Медленно и неохотно Вилли Веглер приходил в сознание. Глухой мрак в его венах постепенно отступал перед приливом вновь овладевавших им жизненных сил.

У Веглера не было никаких разумных оснований возвращаться к жизни. Он был обречен. Даже когда сознание поглотила темная пропасть, душа его, вероятно, знала это. Для него уже не было ни спасения, ни надежды на чудо, ни выхода, который мог бы неожиданно указать ему человек или бог. Государство, весь уклад жизни, армия, свод законов, полиция, тюремщики, судьи – все существовало только для того, чтобы обречь его на смерть, – и он действительно был уже обречен.

И кто знает, почему он еще не умер от кусочка свинца, который всадил ему в живот Роберт Латцельбургер. Ничто не привязывало его к жизни, у него не было ни надежд, ни будущего. А это, как подтвердит любой врач, имеет существенное влияние на химические процессы в организме. Быть может, его поддерживал единственный оставшийся в нем жизненный стимул – любопытство. Веглер не успел завершить важное дело, и душе его хотелось знать, что будет потом. В ту секунду, когда он упал на горячую землю и весь мир бешено завертелся перед его глазами, в сознании его пронесся крик: «Что же дальше?..» Ткацкий станок его мозга в это мгновение остановился, но кончик нити болтался на весу, ища, за что бы зацепиться.

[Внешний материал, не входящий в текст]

/-- Entry to SAFE_HOLD from OPERATIONAL or BRACE (R170, R175). -/
theorem enterSafeHold_run {s : State} (r : Bool) (h : isRunning s = true) :
    (enterSafeHold r s).dev = .safeHold ∧
    (∃ f l x, (enterSafeHold r s).sdg = { s.sdg with
      restartPending := r, holdAt := some s.now, ackFall := none, ackMissed := false, faultN := false, aliveA := false, aliveB := false,
      ssFlight := f, ssLast := l, ssBound := x }) ∧
    ∀ k, k ≠ odKey 0x2000 2 → k ≠ odKey 0x2100 8 → odGet (enterSafeHold r s) k = odGet s k := by
  unfold enterSafeHold
  generalize hu : ({ s with sdg := { s.sdg with restartPending := r, holdAt := some s.now, ackFall := none, ackMissed := false } } : State) = u
  have hd : u.dev = s.dev := by rw [← hu]
  have e := endBrace_keep (M := fun p => p ≠ .od ∧ p ≠ .pwr) (s := u) (z := u) (by simp) (by simp) (Keep.refl _)
  have hd' : (endBrace u).dev = s.dev := (e.same .dev (by simp)).trans hd
  have hs : (endBrace u).sdg = u.sdg := e.same .sdg (by simp)
  have hr : s.dev = .operational ∨ s.dev = .brace := by simpa [isRunning] using h
  obtain ⟨a, b, c⟩ := setDev_down (d := .safeHold) (s := endBrace u) rfl (by rw [hd']; rcases hr with x | x <;> simp [x])
    (by rw [hd']; rcases hr with x | x <;> simp [x])
  generalize setDev .safeHold (endBrace u) = v at *
  have k : ∀ w : State, ssRequest (ms 2) (packSafeHold v) = w → w.dev = v.dev ∧ w.od = v.od := fun w hw => by
    have := ssRequest_keep (M := fun p => p ≠ .sdg ∧ p ≠ .pack) (by simp) (ms 2) (s := packSafeHold v) (z := v)
      (packSafeHold_keep (by simp) (Keep.refl _))
    rw [hw] at this
    exact ⟨this.same .dev (by simp), this.same .od (by simp)⟩
  obtain ⟨kd, ko⟩ := k _ rfl
  refine ⟨kd.trans a, ?_, fun x h1 h2 => ?_⟩
  · obtain ⟨f, l, y, q⟩ := ssRequest_sdg (ms 2) (packSafeHold v)
    refine ⟨f, l, y, ?_⟩
    rw [q]
    have : (packSafeHold v).sdg = v.sdg := rfl
    rw [this, b, hs, ← hu]
  · have : ∀ t w : State, t.od = w.od → odGet t x = odGet w x := fun t w h => by unfold odGet; rw [h]
    rw [this _ _ ko, c x h1, endBrace_od _ h2, ← hu]
    rfl

theorem RegsOnly.refl (l : List Nat) (s : State) : RegsOnly l s s := fun _ _ => rfl

theorem RegsOnly.trans {l : List Nat} {s t u : State} (h : RegsOnly l s t) (k : RegsOnly l t u) : RegsOnly l s u :=
  fun a m => (k a m).trans (h a m)

theorem RegsOnly.mono {l m : List Nat} {s t : State} (h : RegsOnly l s t) (k : ∀ a, a ∈ l → a ∈ m) : RegsOnly m s t :=
  fun a n => h a (fun x => n (k a x))

theorem RegsOnly.of {l : List Nat} {s t : State} (h : t.regs = s.regs) : RegsOnly l s t := fun a _ => by unfold regRaw; rw [h]

theorem OdOnly.refl (l : List Nat) (s : State) : OdOnly l s s := fun _ _ => rfl

theorem OdOnly.trans {l : List Nat} {s t u : State} (h : OdOnly l s t) (k : OdOnly l t u) : OdOnly l s u :=
  fun a m => (k a m).trans (h a m)

theorem OdOnly.mono {l m : List Nat} {s t : State} (h : OdOnly l s t) (k : ∀ a, a ∈ l → a ∈ m) : OdOnly m s t :=
  fun a n => h a (fun x => n (k a x))

theorem OdOnly.of {l : List Nat} {s t : State} (h : t.od = s.od) : OdOnly l s t := fun a _ => by unfold odGet; rw [h]

theorem OdOnly.put {l : List Nat} {s t : State} {k v : Nat} (h : OdOnly l s t) (m : k ∈ l) : OdOnly l s (odPut k v t) :=
  fun a n => (odGet_odPut_ne t (fun e => n (by rw [e]; exact m)) v).trans (h a n)

theorem RegsOnly.put {l : List Nat} {s t : State} {k v : Nat} (h : RegsOnly l s t) (m : k ∈ l) : RegsOnly l s (regPut k v t) :=
  fun a n => (regRaw_regPut_ne t (fun e => n (by rw [e]; exact m)) v).trans (h a n)
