-- ==== Sys2Proof/Laws/KeepViewCim.lean ====
section
/-! SUPPORT. What the operations of Machine/ViewCim.lean keep: one lemma each. -/

namespace Sys2Proof.Machine

theorem putCt_keep {M : Part → Prop} {z s : State} (h_cim : ¬ M .cim) (t : Nat) (v : CimTile) (hz : Keep M z s) :
    Keep M z (putCt t v s) := by
  unfold putCt
  repeat' (first
    | with_reducible assumption
    | with_reducible exact Keep.refl _
    | intro _
    | ((fail_if_success (fail_if_success (conv => arg 3; arg 39))); with_reducible apply Keep.upd_cim)
    | split
    | dsimp -zeta only)

theorem putMacro_keep {M : Part → Prop} {z s : State} (h_cim : ¬ M .cim) (t : Nat) (m : Nat) (v : Macro) (hz : Keep M z s) :
    Keep M z (putMacro t m v s) := by
  unfold putMacro
  repeat' (first
    | with_reducible assumption
    | with_reducible exact Keep.refl _
    | intro _
    | ((fail_if_success (fail_if_success (conv => arg 3; arg 39))); with_reducible apply Keep.upd_cim)
    | split
    | dsimp -zeta only)

end Sys2Proof.Machine
end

И сейчас, когда темная волна медленно отхлынула от его тела и тупая боль обозначила возвращение к жизни после глубокого провала, во время которого замерли все ощущения, мысли, злость и желания, в мозгу его, все ускоряя темп, застучали те же слова: «Что же дальше?..»

Он лежал в бредовой полудреме, лениво и вяло воскрешая в памяти последнее безумное мгновение своей сознательной жизни. Все это было словно чужое, невероятно далекое, тонувшее в мутной дымке пространства: крики, ослепительная вспышка, тонкий пронзительный визг Берты Линг, гул английских «стерлингов» высоко в небе. Так он лежал, словно выбравшись из гигантской темной трубы, и боль, память, тоска и любопытство медленно-медленно возвращались к нему из бесконечного пространства, неся с собой сознание и жизнь.

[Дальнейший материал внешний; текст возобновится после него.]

theorem execPatrolScrub_keep {M : Part → Prop} {z s : State} (h_dev : ¬ M .dev) (h_now : ¬ M .now) (h_free : ¬ M .free) (h_regs : ¬ M .regs) (h_od : ¬ M .od) (h_mem : ¬ M .mem) (h_memCtl : ¬ M .memCtl) (h_pwr : ¬ M .pwr) (h_start : ¬ M .start) (h_sdg : ¬ M .sdg) (h_frz : ¬ M .frz) (h_sec : ¬ M .sec) (h_pack : ¬ M .pack) (h_gtime : ¬ M .gtime) (upsets : List DramUpset) (sramUpsets : List SramUpset) (packSymbols : Nat) (hz : Keep M z s) :
    KeepN M z (execPatrolScrub upsets sramUpsets packSymbols s) := by
  unfold execPatrolScrub
  repeat' (first
    | with_reducible assumption
    | with_reducible exact Keep.refl _
    | intro _
    | with_reducible apply KeepN.next
    | ((fail_if_success (conv => arg 3; arg 1)); extract_lets +onlyGivenNames t; refine KeepN.cut t ?_ ?_; subst t; rotate_left; clear_value t; intro ht; rotate_right)
    | ((fail_if_success (conv => arg 3; arg 1)); extract_lets +onlyGivenNames t; refine Keep.cut t ?_ ?_; subst t; rotate_left; clear_value t; intro ht; rotate_right)
    | ((fail_if_success (conv => arg 3; arg 1)); extract_lets +onlyGivenNames t; refine KeepP.cut t ?_ ?_; subst t; rotate_left; clear_value t; intro ht; rotate_right)
    | ((fail_if_success (conv => arg 3; arg 1)); extract_lets +onlyGivenNames t; subst t)
    | with_reducible apply advanceTo_keep
    | with_reducible apply odCount_keep
    | with_reducible apply granRead_keep
    | ((with_reducible apply granRead_keep_of); with_reducible assumption)
    | with_reducible apply applyUpset_keep
    | with_reducible apply applySramUpset_keep
    | with_reducible apply wordRead_keep
    | ((with_reducible apply wordRead_keep_of); with_reducible assumption)
    | with_reducible apply packBufWord_keep
    | ((fail_if_success (fail_if_success (conv => arg 3; arg 39))); with_reducible apply Keep.upd_memCtl)
    | with_reducible apply Keep.ite
    | with_reducible apply KeepN.ite
    | ((fail_if_success (conv => arg 3; arg 3)); with_reducible apply KeepP.mk')
    | with_reducible apply KeepP.foldl
    | with_reducible apply Keep.foldl
    | with_reducible apply KeepP.fst
    | split
    | dsimp -zeta only)

theorem execPatrolPassStart_keep {M : Part → Prop} {z s : State} (h_now : ¬ M .now) (h_memCtl : ¬ M .memCtl) (h_gtime : ¬ M .gtime) (hz : Keep M z s) :
    KeepN M z (execPatrolPassStart s) := by
  unfold execPatrolPassStart
  repeat' (first
    | with_reducible assumption
    | with_reducible exact Keep.refl _
    | intro _
    | with_reducible apply KeepN.next
    | ((fail_if_success (conv => arg 3; arg 1)); extract_lets +onlyGivenNames t; refine KeepN.cut t ?_ ?_; subst t; rotate_left; clear_value t; intro ht; rotate_right)
    | ((fail_if_success (conv => arg 3; arg 1)); extract_lets +onlyGivenNames t; refine Keep.cut t ?_ ?_; subst t; rotate_left; clear_value t; intro ht; rotate_right)
    | ((fail_if_success (conv => arg 3; arg 1)); extract_lets +onlyGivenNames t; subst t)
    | with_reducible apply advanceTo_keep
    | ((fail_if_success (fail_if_success (conv => arg 3; arg 39))); with_reducible apply Keep.upd_memCtl)
    | with_reducible apply Keep.ite
    | with_reducible apply KeepN.ite
    | split
    | dsimp -zeta only)

end Sys2Proof.Machine
end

Он со стоном шевельнулся в постели. Сестра Вольвебер, которая лежала на полу, подстелив под себя одеяло, на мгновение открыла глаза, потом снова задремала.

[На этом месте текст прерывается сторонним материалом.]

theorem execTileStart_keep {M : Part → Prop} {z s : State} (h_dev : ¬ M .dev) (h_now : ¬ M .now) (h_free : ¬ M .free) (h_regs : ¬ M .regs) (h_od : ¬ M .od) (h_mem : ¬ M .mem) (h_memCtl : ¬ M .memCtl) (h_pwr : ¬ M .pwr) (h_start : ¬ M .start) (h_sdg : ¬ M .sdg) (h_frz : ¬ M .frz) (h_sec : ¬ M .sec) (h_pack : ¬ M .pack) (h_cim : ¬ M .cim) (h_kennel : ¬ M .kennel) (h_gtime : ¬ M .gtime) (n : Fin 256) (q : Fin 256) (packUncorrectable : Bool) (hz : Keep M z s) :
    KeepN M z (execTileStart n q packUncorrectable s) := by
  unfold execTileStart
  repeat' (first
    | with_reducible assumption
    | with_reducible exact Keep.refl _
    | intro _
    | with_reducible apply KeepN.next
    | with_reducible apply kennelSettle_keep
    | with_reducible apply tileStart_keep
    | split
    | dsimp -zeta only)

theorem execTileCommit_keep {M : Part → Prop} {z s : State} (h_dev : ¬ M .dev) (h_regs : ¬ M .regs) (h_od : ¬ M .od) (h_mem : ¬ M .mem) (h_memCtl : ¬ M .memCtl) (h_pwr : ¬ M .pwr) (h_start : ¬ M .start) (h_sdg : ¬ M .sdg) (h_frz : ¬ M .frz) (h_sec : ¬ M .sec) (h_pack : ¬ M .pack) (h_cim : ¬ M .cim) (h_kennel : ¬ M .kennel) (n : Fin 256) (q : Fin 256) (signaturesDiffer : Bool) (referenceOff : List (Fin 16 × Fin 64 × Nat)) (hz : Keep M z s) :
    KeepN M z (execTileCommit n q signaturesDiffer referenceOff s) := by
  unfold execTileCommit
  repeat' (first
    | with_reducible assumption
    | with_reducible exact Keep.refl _
    | intro _
    | with_reducible apply KeepN.next
    | with_reducible apply kennelSettle_keep
    | with_reducible apply tileCommit_keep
    | with_reducible apply Keep.ite
    | with_reducible apply KeepN.ite
    | split
    | dsimp -zeta only)

theorem execTileHang_keep {M : Part → Prop} {z s : State} (h_dev : ¬ M .dev) (h_now : ¬ M .now) (h_regs : ¬ M .regs) (h_od : ¬ M .od) (h_pwr : ¬ M .pwr) (h_start : ¬ M .start) (h_sdg : ¬ M .sdg) (h_frz : ¬ M .frz) (h_pack : ¬ M .pack) (h_gtime : ¬ M .gtime) (n : Fin 256) (q : Fin 256) (hz : Keep M z s) :
    KeepN M z (execTileHang n q s) := by
  unfold execTileHang
  repeat' (first
    | with_reducible assumption
    | with_reducible exact Keep.refl _
    | intro _
    | with_reducible apply KeepN.next
    | ((fail_if_success (conv => arg 3; arg 1)); extract_lets +onlyGivenNames t; refine KeepN.cut t ?_ ?_; subst t; rotate_left; clear_value t; intro ht; rotate_right)
    | ((fail_if_success (conv => arg 3; arg 1)); extract_lets +onlyGivenNames t; refine Keep.cut t ?_ ?_; subst t; rotate_left; clear_value t; intro ht; rotate_right)
    | ((fail_if_success (conv => arg 3; arg 1)); extract_lets +onlyGivenNames t; subst t)
    | with_reducible apply advanceTo_keep
    | with_reducible apply raiseAlarm_keep
    | with_reducible apply putCmd_keep
    | with_reducible apply settleAfter_keep
    | with_reducible apply Keep.ite
    | with_reducible apply KeepN.ite
    | split
    | dsimp -zeta only)

theorem execKnotWaitRelease_keep {M : Part → Prop} {z s : State} (h_od : ¬ M .od) (h_pack : ¬ M .pack) (n : Fin 256) (q : Fin 256) (hz : Keep M z s) :
    KeepN M z (execKnotWaitRelease n q s) := by
  unfold execKnotWaitRelease
  repeat' (first
    | with_reducible assumption
    | with_reducible exact Keep.refl _
    | intro _
    | with_reducible apply KeepN.next
    | ((fail_if_success (conv => arg 3; arg 1)); extract_lets +onlyGivenNames t; refine KeepN.cut t ?_ ?_; subst t; rotate_left; clear_value t; intro ht; rotate_right)
    | ((fail_if_success (conv => arg 3; arg 1)); extract_lets +onlyGivenNames t; refine Keep.cut t ?_ ?_; subst t; rotate_left; clear_value t; intro ht; rotate_right)
    | ((fail_if_success (conv => arg 3; arg 1)); extract_lets +onlyGivenNames t; subst t)
    | with_reducible apply finish_keep
    | with_reducible apply putCmd_keep
    | with_reducible apply Keep.ite
    | with_reducible apply KeepN.ite
    | split
    | dsimp -zeta only)

theorem execKnotWaitTimeout_keep {M : Part → Prop} {z s : State} (h_now : ¬ M .now) (h_od : ¬ M .od) (h_pack : ¬ M .pack) (h_gtime : ¬ M .gtime) (n : Fin 256) (q : Fin 256) (hz : Keep M z s) :
    KeepN M z (execKnotWaitTimeout n q s) := by
  unfold execKnotWaitTimeout
  repeat' (first
    | with_reducible assumption
    | with_reducible exact Keep.refl _
    | intro _
    | with_reducible apply KeepN.next
    | ((fail_if_success (conv => arg 3; arg 1)); extract_lets +onlyGivenNames t; refine KeepN.cut t ?_ ?_; subst t; rotate_left; clear_value t; intro ht; rotate_right)
    | ((fail_if_success (conv => arg 3; arg 1)); extract_lets +onlyGivenNames t; refine Keep.cut t ?_ ?_; subst t; rotate_left; clear_value t; intro ht; rotate_right)
    | ((fail_if_success (conv => arg 3; arg 1)); extract_lets +onlyGivenNames t; subst t)
    | with_reducible apply advanceTo_keep
    | with_reducible apply finish_keep
    | with_reducible apply putCmd_keep
    | with_reducible apply Keep.ite
    | with_reducible apply KeepN.ite
    | split
    | dsimp -zeta only)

А «стерлинги» к этому времени уже опустились на английскую землю. Летчики докладывали начальству о полете.

Глава пятая
1

3 часа 35 минут ночи.

Все было совершенно непонятно, и пастор Фриш не знал, как отнестись к происходящему. Час назад он вышел из механического цеха бок о бок с эсэсовцем Зиммелем. (В ноздрях его уже стоял запах концлагеря, по вдруг захолодевшей спине поползли мурашки.) Он шел молча, смиренный, упрямо-спокойный, думая лишь о том, что у человека в крайнем случае остается одно неотъемлемое право: перед смертью плюнуть в лицо палачам.

Все оказалось не так, как он ожидал. Зиммель ввел его в одну из комнат административного корпуса. Там он увидел своих сожителей по бараку; они преспокойно клевали носами. Оставив его, Зиммель ушел. Фриш с острым, почти болезненным чувством облегчения мгновенно понял, что каким-то образом ему дарована отсрочка. И хотя сердце его бешено заколотилось, а ладони покрылись горячей испариной, мозг работал четко и спокойно.

У подпольщика есть одна биологическая особенность: он вдвойне человек и в то же время получеловек, он герой, он же и хорек, охотящийся за крысами. И в жажде сведений, которые могли бы пригодиться, Фриш пытался ориентироваться в этих странных обстоятельствах, – но осторожно и хитро. Он кивнул остальным и сел с кривой улыбочкой, так часто появлявшейся у него на губах в последние дни. Все закивали ему в ответ, обрадовавшись его появлению. Он свернул самокрутку и закурил.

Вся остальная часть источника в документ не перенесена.